[Dataset entries]
Segment Open
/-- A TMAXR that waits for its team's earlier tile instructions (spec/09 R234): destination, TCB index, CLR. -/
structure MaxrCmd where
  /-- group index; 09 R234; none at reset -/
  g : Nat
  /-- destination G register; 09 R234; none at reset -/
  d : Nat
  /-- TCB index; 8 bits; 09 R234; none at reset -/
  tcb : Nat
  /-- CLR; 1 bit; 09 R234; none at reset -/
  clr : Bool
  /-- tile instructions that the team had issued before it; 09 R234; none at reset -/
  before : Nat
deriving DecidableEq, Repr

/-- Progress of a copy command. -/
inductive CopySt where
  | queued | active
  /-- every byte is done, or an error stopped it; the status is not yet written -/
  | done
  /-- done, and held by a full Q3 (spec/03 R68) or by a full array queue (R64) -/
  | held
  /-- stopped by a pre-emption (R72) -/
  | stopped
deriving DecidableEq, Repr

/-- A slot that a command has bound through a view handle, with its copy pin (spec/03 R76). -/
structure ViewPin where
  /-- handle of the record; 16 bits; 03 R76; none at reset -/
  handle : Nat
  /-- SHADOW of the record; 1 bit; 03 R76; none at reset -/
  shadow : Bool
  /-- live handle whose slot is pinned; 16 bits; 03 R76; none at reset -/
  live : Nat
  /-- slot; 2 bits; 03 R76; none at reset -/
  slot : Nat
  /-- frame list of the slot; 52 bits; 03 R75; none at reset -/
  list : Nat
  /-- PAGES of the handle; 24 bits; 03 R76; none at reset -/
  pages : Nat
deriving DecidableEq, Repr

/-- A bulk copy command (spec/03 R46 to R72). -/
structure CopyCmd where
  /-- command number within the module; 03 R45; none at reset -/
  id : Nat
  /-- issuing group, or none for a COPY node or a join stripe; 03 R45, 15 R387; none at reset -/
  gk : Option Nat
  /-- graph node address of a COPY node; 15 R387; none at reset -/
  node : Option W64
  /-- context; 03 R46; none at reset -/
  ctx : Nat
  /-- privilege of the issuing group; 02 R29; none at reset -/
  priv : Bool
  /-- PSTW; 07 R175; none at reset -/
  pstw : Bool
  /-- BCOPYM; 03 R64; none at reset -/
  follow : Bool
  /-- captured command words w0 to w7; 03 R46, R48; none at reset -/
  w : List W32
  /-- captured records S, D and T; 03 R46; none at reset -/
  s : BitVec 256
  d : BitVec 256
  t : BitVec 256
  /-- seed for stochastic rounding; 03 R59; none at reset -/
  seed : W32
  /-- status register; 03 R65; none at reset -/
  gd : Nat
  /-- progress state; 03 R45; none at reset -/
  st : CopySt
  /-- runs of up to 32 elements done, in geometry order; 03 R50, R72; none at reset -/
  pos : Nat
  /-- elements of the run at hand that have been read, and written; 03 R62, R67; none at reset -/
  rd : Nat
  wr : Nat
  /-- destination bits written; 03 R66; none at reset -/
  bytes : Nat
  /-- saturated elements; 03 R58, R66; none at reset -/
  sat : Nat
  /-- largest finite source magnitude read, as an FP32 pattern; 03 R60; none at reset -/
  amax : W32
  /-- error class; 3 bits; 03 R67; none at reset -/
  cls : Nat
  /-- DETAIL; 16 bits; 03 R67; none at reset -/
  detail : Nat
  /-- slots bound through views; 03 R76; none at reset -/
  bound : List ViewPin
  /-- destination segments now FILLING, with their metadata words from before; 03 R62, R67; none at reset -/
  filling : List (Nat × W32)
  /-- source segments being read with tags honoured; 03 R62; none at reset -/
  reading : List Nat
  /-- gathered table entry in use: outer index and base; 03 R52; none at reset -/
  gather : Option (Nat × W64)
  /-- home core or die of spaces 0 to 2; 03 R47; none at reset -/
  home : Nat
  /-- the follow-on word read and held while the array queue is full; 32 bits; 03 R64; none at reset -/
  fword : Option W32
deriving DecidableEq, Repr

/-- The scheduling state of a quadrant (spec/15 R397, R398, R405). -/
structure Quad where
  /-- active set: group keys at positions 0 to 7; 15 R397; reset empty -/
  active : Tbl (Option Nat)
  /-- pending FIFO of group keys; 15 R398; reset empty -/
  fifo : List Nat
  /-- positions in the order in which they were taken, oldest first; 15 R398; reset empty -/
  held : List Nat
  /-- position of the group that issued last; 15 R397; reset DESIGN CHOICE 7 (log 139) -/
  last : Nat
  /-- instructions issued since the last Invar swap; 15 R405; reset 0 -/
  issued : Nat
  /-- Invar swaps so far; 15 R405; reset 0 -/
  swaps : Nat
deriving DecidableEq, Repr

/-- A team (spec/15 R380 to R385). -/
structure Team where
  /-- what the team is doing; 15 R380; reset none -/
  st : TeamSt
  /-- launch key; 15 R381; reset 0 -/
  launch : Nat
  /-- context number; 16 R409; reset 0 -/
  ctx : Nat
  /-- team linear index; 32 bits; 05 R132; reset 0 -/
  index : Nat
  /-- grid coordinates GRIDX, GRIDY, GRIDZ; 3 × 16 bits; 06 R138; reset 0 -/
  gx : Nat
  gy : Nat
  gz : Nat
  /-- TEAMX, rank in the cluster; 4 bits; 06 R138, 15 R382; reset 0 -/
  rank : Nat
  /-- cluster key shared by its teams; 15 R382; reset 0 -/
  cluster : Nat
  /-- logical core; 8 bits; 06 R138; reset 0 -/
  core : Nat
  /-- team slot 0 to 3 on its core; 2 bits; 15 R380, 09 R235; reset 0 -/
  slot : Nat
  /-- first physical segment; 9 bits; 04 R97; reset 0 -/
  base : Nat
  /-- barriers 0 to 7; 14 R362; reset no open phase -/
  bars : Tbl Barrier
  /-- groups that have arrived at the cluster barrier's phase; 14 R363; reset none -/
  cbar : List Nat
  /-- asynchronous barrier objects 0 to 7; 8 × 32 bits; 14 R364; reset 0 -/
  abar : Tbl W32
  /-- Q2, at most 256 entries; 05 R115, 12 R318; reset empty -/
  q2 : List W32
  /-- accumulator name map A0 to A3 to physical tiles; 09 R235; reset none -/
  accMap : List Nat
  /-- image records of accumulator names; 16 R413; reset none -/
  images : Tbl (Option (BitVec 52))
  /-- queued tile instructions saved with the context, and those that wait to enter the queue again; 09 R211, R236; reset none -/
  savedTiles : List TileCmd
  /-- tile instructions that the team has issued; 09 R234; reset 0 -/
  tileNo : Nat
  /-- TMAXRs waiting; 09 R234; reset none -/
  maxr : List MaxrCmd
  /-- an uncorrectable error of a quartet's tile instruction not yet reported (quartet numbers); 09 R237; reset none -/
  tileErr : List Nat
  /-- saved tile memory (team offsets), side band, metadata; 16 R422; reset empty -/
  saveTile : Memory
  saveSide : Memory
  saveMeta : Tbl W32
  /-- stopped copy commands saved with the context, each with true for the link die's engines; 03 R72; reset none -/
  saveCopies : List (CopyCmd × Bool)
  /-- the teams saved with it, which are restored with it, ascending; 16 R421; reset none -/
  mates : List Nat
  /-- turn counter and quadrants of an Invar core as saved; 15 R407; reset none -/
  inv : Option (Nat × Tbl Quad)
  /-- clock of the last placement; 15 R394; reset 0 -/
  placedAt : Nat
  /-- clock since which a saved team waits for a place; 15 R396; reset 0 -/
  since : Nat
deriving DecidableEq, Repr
Segment Closed
Segment Open
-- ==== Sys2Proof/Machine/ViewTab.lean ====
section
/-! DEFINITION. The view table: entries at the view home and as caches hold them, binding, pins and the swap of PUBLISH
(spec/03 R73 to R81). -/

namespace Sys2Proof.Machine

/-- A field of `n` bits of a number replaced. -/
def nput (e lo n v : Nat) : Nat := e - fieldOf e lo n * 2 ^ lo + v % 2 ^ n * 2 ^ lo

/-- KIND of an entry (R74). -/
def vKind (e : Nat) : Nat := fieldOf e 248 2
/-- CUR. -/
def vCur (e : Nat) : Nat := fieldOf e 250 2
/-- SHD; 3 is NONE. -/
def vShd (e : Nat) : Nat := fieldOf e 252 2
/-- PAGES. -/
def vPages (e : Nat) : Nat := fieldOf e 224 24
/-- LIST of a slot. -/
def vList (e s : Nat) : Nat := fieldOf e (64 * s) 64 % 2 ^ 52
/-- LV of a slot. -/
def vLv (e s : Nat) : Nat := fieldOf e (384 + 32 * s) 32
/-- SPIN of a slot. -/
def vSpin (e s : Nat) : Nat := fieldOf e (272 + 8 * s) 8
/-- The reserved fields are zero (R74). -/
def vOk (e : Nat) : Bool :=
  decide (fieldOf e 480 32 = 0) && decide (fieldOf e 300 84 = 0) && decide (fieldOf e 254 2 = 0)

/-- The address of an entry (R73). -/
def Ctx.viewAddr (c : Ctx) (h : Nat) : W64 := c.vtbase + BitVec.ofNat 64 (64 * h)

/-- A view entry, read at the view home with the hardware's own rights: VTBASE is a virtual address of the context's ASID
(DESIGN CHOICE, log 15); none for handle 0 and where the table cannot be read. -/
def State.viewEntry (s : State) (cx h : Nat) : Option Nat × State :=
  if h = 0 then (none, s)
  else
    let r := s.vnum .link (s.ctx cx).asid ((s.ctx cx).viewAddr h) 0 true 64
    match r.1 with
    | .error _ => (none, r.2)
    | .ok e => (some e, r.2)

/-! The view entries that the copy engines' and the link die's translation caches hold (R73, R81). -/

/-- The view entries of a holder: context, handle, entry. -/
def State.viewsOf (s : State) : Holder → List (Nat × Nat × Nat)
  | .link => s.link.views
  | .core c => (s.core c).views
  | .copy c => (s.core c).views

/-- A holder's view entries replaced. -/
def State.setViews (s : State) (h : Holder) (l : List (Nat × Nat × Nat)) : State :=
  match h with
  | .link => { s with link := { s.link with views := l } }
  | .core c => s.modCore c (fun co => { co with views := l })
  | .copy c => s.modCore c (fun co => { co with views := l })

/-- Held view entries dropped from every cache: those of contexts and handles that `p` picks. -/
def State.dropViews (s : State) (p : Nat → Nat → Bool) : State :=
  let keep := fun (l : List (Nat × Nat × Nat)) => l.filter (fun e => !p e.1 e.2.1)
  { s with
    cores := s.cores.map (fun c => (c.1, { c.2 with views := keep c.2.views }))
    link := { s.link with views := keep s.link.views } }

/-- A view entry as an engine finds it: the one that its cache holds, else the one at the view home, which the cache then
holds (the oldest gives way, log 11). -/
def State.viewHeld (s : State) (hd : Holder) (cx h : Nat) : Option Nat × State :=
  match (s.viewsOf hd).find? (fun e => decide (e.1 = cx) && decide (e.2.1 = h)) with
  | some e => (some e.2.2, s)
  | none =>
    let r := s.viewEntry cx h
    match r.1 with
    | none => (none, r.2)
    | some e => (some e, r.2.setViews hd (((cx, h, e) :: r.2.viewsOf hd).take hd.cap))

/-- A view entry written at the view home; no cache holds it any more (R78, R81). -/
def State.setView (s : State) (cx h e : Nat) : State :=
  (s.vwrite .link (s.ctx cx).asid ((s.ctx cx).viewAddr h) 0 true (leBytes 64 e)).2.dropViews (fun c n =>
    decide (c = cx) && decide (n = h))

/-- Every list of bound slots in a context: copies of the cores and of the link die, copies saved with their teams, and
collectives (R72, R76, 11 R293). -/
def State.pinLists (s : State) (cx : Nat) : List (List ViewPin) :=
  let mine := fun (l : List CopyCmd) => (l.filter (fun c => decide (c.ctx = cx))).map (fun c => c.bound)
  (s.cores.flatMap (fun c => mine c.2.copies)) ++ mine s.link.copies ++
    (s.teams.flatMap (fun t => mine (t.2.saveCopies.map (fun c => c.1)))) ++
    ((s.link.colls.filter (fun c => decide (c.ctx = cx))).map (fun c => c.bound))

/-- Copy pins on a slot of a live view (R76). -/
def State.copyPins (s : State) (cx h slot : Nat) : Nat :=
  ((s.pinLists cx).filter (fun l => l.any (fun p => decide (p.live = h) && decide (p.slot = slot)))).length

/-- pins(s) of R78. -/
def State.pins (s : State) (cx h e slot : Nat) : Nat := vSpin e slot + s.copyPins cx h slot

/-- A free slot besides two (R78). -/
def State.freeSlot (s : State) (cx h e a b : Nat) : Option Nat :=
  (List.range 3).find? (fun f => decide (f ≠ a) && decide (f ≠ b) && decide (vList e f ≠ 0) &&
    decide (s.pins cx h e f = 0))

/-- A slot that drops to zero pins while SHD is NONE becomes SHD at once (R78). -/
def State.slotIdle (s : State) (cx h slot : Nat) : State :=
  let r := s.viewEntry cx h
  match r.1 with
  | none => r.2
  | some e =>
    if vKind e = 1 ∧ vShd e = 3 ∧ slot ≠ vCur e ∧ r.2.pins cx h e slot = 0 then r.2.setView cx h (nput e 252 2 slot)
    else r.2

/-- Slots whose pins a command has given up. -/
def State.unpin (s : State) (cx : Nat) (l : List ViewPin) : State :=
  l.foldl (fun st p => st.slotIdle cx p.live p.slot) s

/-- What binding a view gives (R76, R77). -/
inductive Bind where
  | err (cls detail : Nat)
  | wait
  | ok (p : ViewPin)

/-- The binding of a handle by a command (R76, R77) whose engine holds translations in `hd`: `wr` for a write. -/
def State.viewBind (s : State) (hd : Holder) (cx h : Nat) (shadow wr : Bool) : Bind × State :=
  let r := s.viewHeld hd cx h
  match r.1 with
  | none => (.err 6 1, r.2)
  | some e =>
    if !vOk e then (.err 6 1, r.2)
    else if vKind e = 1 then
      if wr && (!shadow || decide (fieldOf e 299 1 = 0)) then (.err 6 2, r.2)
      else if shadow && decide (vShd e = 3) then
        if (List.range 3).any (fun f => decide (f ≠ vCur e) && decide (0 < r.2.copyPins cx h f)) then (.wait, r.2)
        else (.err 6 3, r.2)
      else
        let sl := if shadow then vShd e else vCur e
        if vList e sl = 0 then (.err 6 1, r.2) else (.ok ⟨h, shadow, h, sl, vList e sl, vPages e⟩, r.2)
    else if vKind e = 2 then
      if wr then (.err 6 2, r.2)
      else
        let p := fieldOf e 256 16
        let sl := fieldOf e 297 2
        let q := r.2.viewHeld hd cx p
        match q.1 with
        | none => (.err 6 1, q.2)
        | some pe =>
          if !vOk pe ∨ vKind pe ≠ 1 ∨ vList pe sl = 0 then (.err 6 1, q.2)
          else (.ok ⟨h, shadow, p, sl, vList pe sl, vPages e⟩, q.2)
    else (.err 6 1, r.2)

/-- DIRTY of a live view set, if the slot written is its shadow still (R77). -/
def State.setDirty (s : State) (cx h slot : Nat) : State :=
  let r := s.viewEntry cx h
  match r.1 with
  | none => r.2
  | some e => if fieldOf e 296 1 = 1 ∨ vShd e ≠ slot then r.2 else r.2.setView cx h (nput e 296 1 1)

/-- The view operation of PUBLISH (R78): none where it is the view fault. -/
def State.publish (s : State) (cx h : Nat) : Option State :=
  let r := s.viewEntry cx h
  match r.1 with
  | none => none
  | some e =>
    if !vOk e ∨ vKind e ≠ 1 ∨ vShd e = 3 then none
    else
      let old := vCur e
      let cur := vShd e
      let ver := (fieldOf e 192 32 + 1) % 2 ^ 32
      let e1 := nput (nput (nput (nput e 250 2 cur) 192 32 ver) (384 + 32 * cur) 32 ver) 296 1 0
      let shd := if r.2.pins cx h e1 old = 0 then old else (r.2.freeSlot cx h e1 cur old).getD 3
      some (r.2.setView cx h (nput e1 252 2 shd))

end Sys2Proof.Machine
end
Segment Closed
Lines of the material in which the word "records" occurs are to be copied out.

[Exercise answer]
  /-- captured records S, D and T; 03 R46; none at reset -/
  /-- image records of accumulator names; 16 R413; reset none -/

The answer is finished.